Шрифт:
Закладка:
Дело в том, что глаголить о государственном суверенитете и независимости Чеченской Республики совсем недостаточно. Мало того, бить себя в грудь и кричать, что свободен, надо, как положено в мире, как сделали при развале СССР многие союзные республики, провести общенародный референдум: «Вы за независимость и суверенитет Чеченской Республики: «да» или «нет»? – или, хотя бы, вопрос по-другому: «Вы за Чеченскую республику в составе России: «да» или «нет»?
Президент-генерал что угодно говорит, только по цивилизованному пути идти не согласен; твердит – мы будем воевать, мы на колени Россию поставим, и при этом в неделю раз, а то и два поздней ночью в аэропорт Ханкала военные российские самолеты приземляются, не скрываясь, разве что ночь, генералы из Москвы прямо в президентский дворец приезжают, с президентом мятежной Чечни, о чем-то общаются, под утро, изрядно охмелев, улетают.
Как Сталин, по ночам работающий президент Ичкерии, утром отдыхает, и только к двум-трем часам пополудни под усиленной охраной на работу приезжает. Недосуг ему референдумы устраивать, он сказал «независимы», значит, достаточно. А на мир и цивилизацию ему чихать; у него в друзьях Ливия, Ирак, Судан, и почему-то Югославия…
За два года существования независимой Ичкерии к середине 1993 года республика в полнейшем кризисе: банковской системы нет, экономика отсутствует, пенсии и пособия на детей не выплачиваются, хаос во всем, преступность процветает. Лидеры республики объясняют все это проделками России, просят народ еще немного подождать, потерпеть, «шишками и соломой питаться, из шерсти носки вязать, готовясь к войне – подвалы рыть, а не дома строить». Однако чеченский народ хоть и малообразован из-за депортации, а все понимает, с холуйством в глазах обман не перенесет. С каждым днем ситуация обостряется, народ недоволен, и даже у президента власть номинальная.
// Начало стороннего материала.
/-- A watch instruction whose operand names no watch of its launch traps ILLEGAL. warm, armed before or not, traps
MISALIGNED for a start or size off 64 bytes, OBJ_BOUNDS beyond the object and OBJ_PERMISSION for a range that fails
R317; a size of 0 disarms; else the watch's old entries are taken out (claims on them end, log 29) and every die that
homes part of the range arms its lowest free entry with counts 0. wdisarm disarms every entry with why 1 and counts
the triggers dropped. wstat writes the sums over the entries. wack ends the strand's claim, and an overflow trigger
takes the freed position; a second one does nothing. The oldest pending trigger starts a strand with the registers of
R320 in a free reserved slot of the first core of its stage on the die (log 79; x2, x3 and x6 are 0 for an overflow
trigger). A rate window that has run 4,000 clk starts again at count 0. (R316, R317, R319, R320, R321, R323, R324,
R325) -/
def Obligations.WatchInstructions : Prop :=
  (∀ i r a b d s cx, i = .warm r a b ∨ i = .wdisarm r ∨ i = .wstat d r → current s = some cx → CanTrap s cx →
    isIllegal s cx (usesOf s cx i) = false → (∀ n ∈ operandNums (usesOf s cx i), n ∉ cx.st.owed) →
    operandsKnown s cx (usesOf s cx i) = true → (∀ l info, ¬NamesWatch s cx r l info) → TrapsAt i s cx .illegal (headTail i)) ∧
  (∀ r a b s cx pc l info, Ready s cx (usesOf s cx (.warm r a b)) → pc = successor s.cursor.header cx.st.pc →
    NamesWatch s cx r l info →
    let w : WatchRange :=
      { start := if a = .x 0 then l.objects.getD info.object 0 + BitVec.ofNat 64 info.offset else readReg s cx a
        size := if a = .x 0 then info.size else (readReg s cx b).toNat
        climit := info.coalesce, rate := info.rate, stage := info.handler, number := (readReg s cx r).toNat }
    (w.start.toNat % 64 ≠ 0 ∨ w.size % 64 ≠ 0 → CanTrap s cx → TrapsAt (.warm r a b) s cx .misaligned w.start) ∧
    (w.start.toNat % 64 = 0 → w.size = 0 → ∃ d : Done, Completes (.warm r a b) s cx (usesOf s cx (.warm r a b)) d pc ∧ d.st = cx.st ∧
      d.s.mem = s.mem ∧ d.s.strands = s.strands ∧ ∃ f, EntriesBecome s l w.number f d.s ∧
        ∀ e, Disarmed e (f e) 0 ∧ (f e).dropped = 0 ∧ (f e).silent = 0 ∧ (f e).started = 0 ∧ (f e).coalesced = 0) ∧
    (∀ p, w.start.toNat % 64 = 0 → w.size % 64 = 0 → 0 < w.size → s.parts.find l.part = some p →
      let inside := rangeInObject s p w.start w.size
      let ok := watchableObject s p (field w.start 63 48) (field l.image 63 48) &&
        (watchCells s p w.start w.size).any fun cells => armable s l w cells
      (inside = false → CanTrap s cx → TrapsAt (.warm r a b) s cx .objBounds w.start) ∧
      (inside = true → ok = false → CanTrap s cx → TrapsAt (.warm r a b) s cx .objPermission w.start) ∧
      (∀ cells, inside = true → ok = true → watchCells s p w.start w.size = some cells →
        ∃ d : Done, Completes (.warm r a b) s cx (usesOf s cx (.warm r a b)) d pc ∧
          d.st = { cx.st with claim := claimLeft s l w.number cx.st.claim } ∧ d.s.mem = s.mem ∧ d.s.queues = s.queues ∧
          (∀ k, d.s.strands.find k = (s.strands.find k).map fun st => { st with claim := claimLeft s l w.number st.claim }) ∧
          WatchArmed s l w cells d.s ∧
          (∀ d' < 8, ∀ k e, (d.s.die d').watch.find k = some e → homedOn cells d' ≠ [] → indexFor s l w.number d' = some k →
            ∀ k₀ e₀, k₀ < 256 → (s.die d').watch.find k₀ = some e₀ → ofWatch s l w.number d' e₀ = true →
              (∀ j < k₀, ∀ x, (s.die d').watch.find j = some x → ofWatch s l w.number d' x = false) →
              e.window = e₀.window ∧ e.windowCount = e₀.windowCount)))) ∧
  (∀ r s cx pc l info, Ready s cx (usesOf s cx (.wdisarm r)) → pc = successor s.cursor.header cx.st.pc → NamesWatch s cx r l info →
    ∃ d : Done, Completes (.wdisarm r) s cx (usesOf s cx (.wdisarm r)) d pc ∧ d.st = cx.st ∧ d.s.mem = s.mem ∧ d.s.strands = s.strands ∧
      d.s.queues = s.queues ∧ ∃ f, EntriesBecome s l (readReg s cx r).toNat f d.s ∧
        ∀ e, Disarmed e (f e) 1 ∧ (f e).dropped = e.dropped + droppedBy e ∧ (f e).started = e.started) ∧
  (∀ d r s cx pc l info, Ready s cx (usesOf s cx (.wstat d r)) → pc = successor s.cursor.header cx.st.pc → NamesWatch s cx r l info →
    let es := (entriesOf s l.part l.lid (readReg s cx r).toNat).map (·.2.2)
    ∃ w : Word, Writes s cx (.wstat d r) d w pc ∧ field w 63 63 = asBit (es ≠ [] ∧ ∀ e ∈ es, e.armed = true) ∧
      field w 60 60 = asBit (es.any (·.ovf)) ∧ field w 59 48 = (es.map (·.silent)).sum % 4096 ∧
      field w 47 32 = (es.map (·.dropped)).sum % 65536 ∧ field w 31 16 = (es.map (·.started)).sum % 65536 ∧
      field w 15 0 = (es.map (·.coalesced)).sum % 65536 ∧
      (∀ e ∈ es, e.why ≠ 0 → e.why < 4 → (∀ f ∈ es, f ≠ e → f.why ≠ 0 → f.whyAt < e.whyAt) → field w 62 61 = e.why) ∧
      ((∀ e ∈ es, e.why = 0) → field w 62 61 = 0)) ∧
  (∀ s cx pc, Ready s cx (usesOf s cx .wack) → pc = successor s.cursor.header cx.st.pc →
    (∃ d : Done, Completes .wack s cx (usesOf s cx .wack) d pc ∧ d.st = { cx.st with claim := none } ∧ d.s.mem = s.mem ∧
      d.s.strands = s.strands ∧ d.s.queues = s.queues ∧ d.xs = [] ∧ (cx.st.claim = none → d.s = s) ∧
      (∀ die idx pos e t, cx.st.claim = some (die, idx, pos) → (s.die die).watch.find idx = some e →
        e.tracks.find? (fun t => t.pos == pos && t.running) = some t →
        let left := e.tracks.filter fun u => u.pos != pos
        ∃ e', (d.s.die die).watch.find idx = some e' ∧
          (t.lateCount = 0 → e.ovf = false → e'.tracks = left) ∧
          (∀ p, t.lateCount = 0 → e.ovf = true → firstBelow 64 (fun p => left.all (·.pos != p)) = some p → e'.ovf = false ∧
            let used := (rollWindow s.clk e).windowCount
            (e.rate ≤ used → e'.armed = false ∧ e'.why = 3 ∧ ∀ u ∈ e'.tracks, u.running = true) ∧
            (used < e.rate → ∃ u, e'.tracks = left ++ [u] ∧ u.pos = p ∧ u.overflow = true ∧ u.running = false ∧
              u.count = e.ovfCount)) ∧
          (t.lateCount ≠ 0 → ∃ u ∈ e'.tracks, u.pos = pos ∧ u.running = false ∧ u.overflow = t.overflow ∧ u.count = t.lateCount ∧
            u.before = (if t.overflow then 0 else t.lateBefore) ∧ u.after = (if t.overflow then 0 else t.lateAfter) ∧
            u.marks = t.lateMarks ∧ u.lateCount = 0)))) ∧
  (∀ s die idx e t l g, (s.die die).watch.find idx = some e → oldestTrigger s die e = some t →
    (partOfDie s die).bind (fun p => s.launch p e.lid) = some l → l.stages[e.stage]? = some g → l.phase = .running →
    (triggerPlace s die e.stage g = none → exec (.triggerStart die idx) s = .next s) ∧
    (∀ core slot, triggerPlace s die e.stage g = some (core, slot) →
      ∃ u st e', exec (.triggerStart die idx) s = .next u ∧ u.mem = s.mem ∧ u.strand core slot = some st ∧ st.kind = .triggered ∧
      st.pc = BitVec.ofNat 64 (l.codeOid * 2 ^ 48) ||| BitVec.ofNat 64 g.entry ∧
      st.x 1 = (if t.overflow then e.start else BitVec.ofNat 64 t.granule) ∧ st.x 4 = BitVec.ofNat 64 e.number ∧
      (t.overflow = true → st.x 2 = 0 ∧ st.x 3 = 0 ∧ st.x 6 = 0) ∧
      (t.overflow = false → st.x 2 = t.before ∧ st.x 3 = t.after ∧ st.x 6 = BitVec.ofNat 64 (t.marks % 256)) ∧ field (st.x 5) 31 0 = t.count % 2 ^ 32 ∧
      field (st.x 5) 63 63 = asBit t.overflow ∧ field (st.x 5) 62 62 = asBit (t.sat && !t.overflow) ∧ field (st.x 5) 61 32 = 0 ∧
      (∀ n, n = 0 ∨ 6 < n → st.x n = 0) ∧ (∀ n, st.v n = 0) ∧ st.rank = t.pos ∧ st.level = g.prio ∧ st.fstat = 0 ∧ st.srcnt = 0 ∧
      st.claim = some (die, idx, t.pos) ∧ (u.die die).watch.find idx = some e' ∧ e'.started = e.started + 1 ∧
      (∀ v ∈ e'.tracks, v.pos = t.pos → v.running = true) ∧
      (∀ o, st.spadBase ≤ o → o < st.spadBase + st.spadSize → (u.core core).spad.get 0 o = 0) ∧
      (∀ k, k ≠ placeKey core slot → u.strands.find k = s.strands.find k))) ∧
  (∀ s die idx,
    ((s.die die).watch.find idx = none → exec (.triggerStart die idx) s = .next s ∧ exec (.watchRateWindow die idx) s = .next s) ∧
    (∀ e, (s.die die).watch.find idx = some e → oldestTrigger s die e = none → exec (.triggerStart die idx) s = .next s)) ∧
  (∀ s die idx e, (s.die die).watch.find idx = some e → ∃ t e', exec (.watchRateWindow die idx) s = .next t ∧ t.mem = s.mem ∧
    t.strands = s.strands ∧ (t.die die).watch.find idx = some e' ∧
    (e.window + 4000 ≤ s.clk → e'.windowCount = 0 ∧ s.clk < e'.window + 4000 ∧ e'.window ≤ s.clk) ∧
    (s.clk < e.window + 4000 → e' = e))

namespace Sys2Proof.Claims

/-- Word k of a packet in the strand's scratchpad (R314). -/
def packetWord (s : State) (cx : Ctx) (o k : Nat) : Word :=
  BitVec.ofNat 64 (little (fun j => (s.core cx.core).spad.get 0 (padPlace cx.st 0 (o + 8 * k + j))) 8)

/-- Word i of shape record k of a core's record page (R274). -/
def shapeWord (s : State) (core k i : Nat) : Word :=
  BitVec.ofNat 64 (little (fun j => (s.core core).recPage.get 0 (0x100 + 64 * k + 8 * i + j)) 8)

/-- The first index and the length of block j of a part on an axis of a shape record (R277, R315): an axis that is not divided is one
block of extent 0, which part 0 has; a cyclic one deals blocks in turn to the parts. -/
def shareOf (w : Nat → Word) (axisY : Bool) (parts p j : Nat) : Nat × Nat :=
  let f := w 1
  let on := f.getLsbD (if axisY then 15 else 11)
  let n := (w (2 + if on then (if axisY then field f 13 12 else field f 9 8) else 0)).toNat
  let size := if on then (w (if axisY then 7 else 6)).toNat else n
  let block := if on && f.getLsbD (if axisY then 14 else 10) then p + j * parts else p
  if (on && f.getLsbD (if axisY then 14 else 10)) = false ∧ j ≠ 0 then (n, 0)
  else if n ≤ block * size then (n, 0) else (block * size, min size (n - block * size))

/-- The ranges that the watches of a launch declare, each with its granules (R66, R317); none when a page of one has no home that can be
watched. -/
def declaredRanges (s : State) (l : Launch) (p : Partition) : Option (List (WatchRange × List (Nat × Word))) :=
  l.img.watches.zipIdx.mapM fun w =>
    (watchCells s p (l.objects.getD w.1.object 0 + BitVec.ofNat 64 w.1.offset) w.1.size).map fun cells =>
      ({ start := l.objects.getD w.1.object 0 + BitVec.ofNat 64 w.1.offset, size := w.1.size, climit := w.1.coalesce, rate := w.1.rate,
         stage := w.1.handler, number := w.2 }, cells)

/-- Those of the ranges that a die homes part of, in watch-number order. -/
def rangesOn (rs : List (WatchRange × List (Nat × Word))) (d : Nat) : List (WatchRange × List (Nat × Word)) :=
  rs.filter fun r => homedOn r.2 d != []

/-- The free indices of a die's watch table, lowest first. -/
def freeIndices (s : State) (d : Nat) : List Nat := (List.range 256).filter fun k => ((s.die d).watch.find k).isNone

/-- The conditions of R317 on the declared watches of a launch, for a placement: the ranges lie in watchable objects, the handler stages
have a reserve and a core on every die that homes a range, and every die has entries enough. -/
def WatchesFit (s : State) (l : Launch) (q : Partition) (p : Placing) (rs : List (WatchRange × List (Nat × Word))) : Prop :=
  declaredRanges s l q = some rs ∧
  (∀ r ∈ rs, rangeInObject s q r.1.start r.1.size = true ∧
    watchableObject s q (field r.1.start 63 48) (field l.image 63 48) = true ∧
    ∀ d < 8, homedOn r.2 d ≠ [] → ∃ g, l.img.stages[r.1.stage]? = some g ∧ g.reserve ≠ 0 ∧
      ∃ c ∈ p.cores.getD r.1.stage [], dieOf c = d) ∧
  ∀ d < 8, (rangesOn rs d).length ≤ (freeIndices s d).length

/-- The watch tables once the watches of a launch are armed (R274, R316): on each die the ranges homed there take the lowest free entries
in turn, and the other entries are as before. -/
def TablesArmed (s : State) (l : Launch) (rs : List (WatchRange × List (Nat × Word))) (t : State) : Prop :=
  ∀ d < 8,
    (∀ (j : Nat) r k, (rangesOn rs d)[j]? = some r → (freeIndices s d)[j]? = some k →
      ∃ e, (t.die d).watch.find k = some e ∧ ArmedEntry l r.1 (homedOn r.2 d) e) ∧
    ∀ k, k ∉ (freeIndices s d).take (rangesOn rs d).length → (t.die d).watch.find k = (s.die d).watch.find k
Вот и командиры чеченских воинских формирований объединяются, прямо по телевизору ультиматум режиму выдвигают, кажется вот-вот все решится, разум народа возобладает, и тут, как бы для консолидации оппозиционных сил, для правильного руководства народом, появляется мощная, финансово обеспеченная сила из Москвы во главе с общеизвестными лидерами.
На Театральной площади Грозного все разрастающийся, непрекращающийся митинг оппозиции. Поддержка народа колоссальная; есть громкоговорители, есть охрана, есть деньги, четкая организация, масса оружия.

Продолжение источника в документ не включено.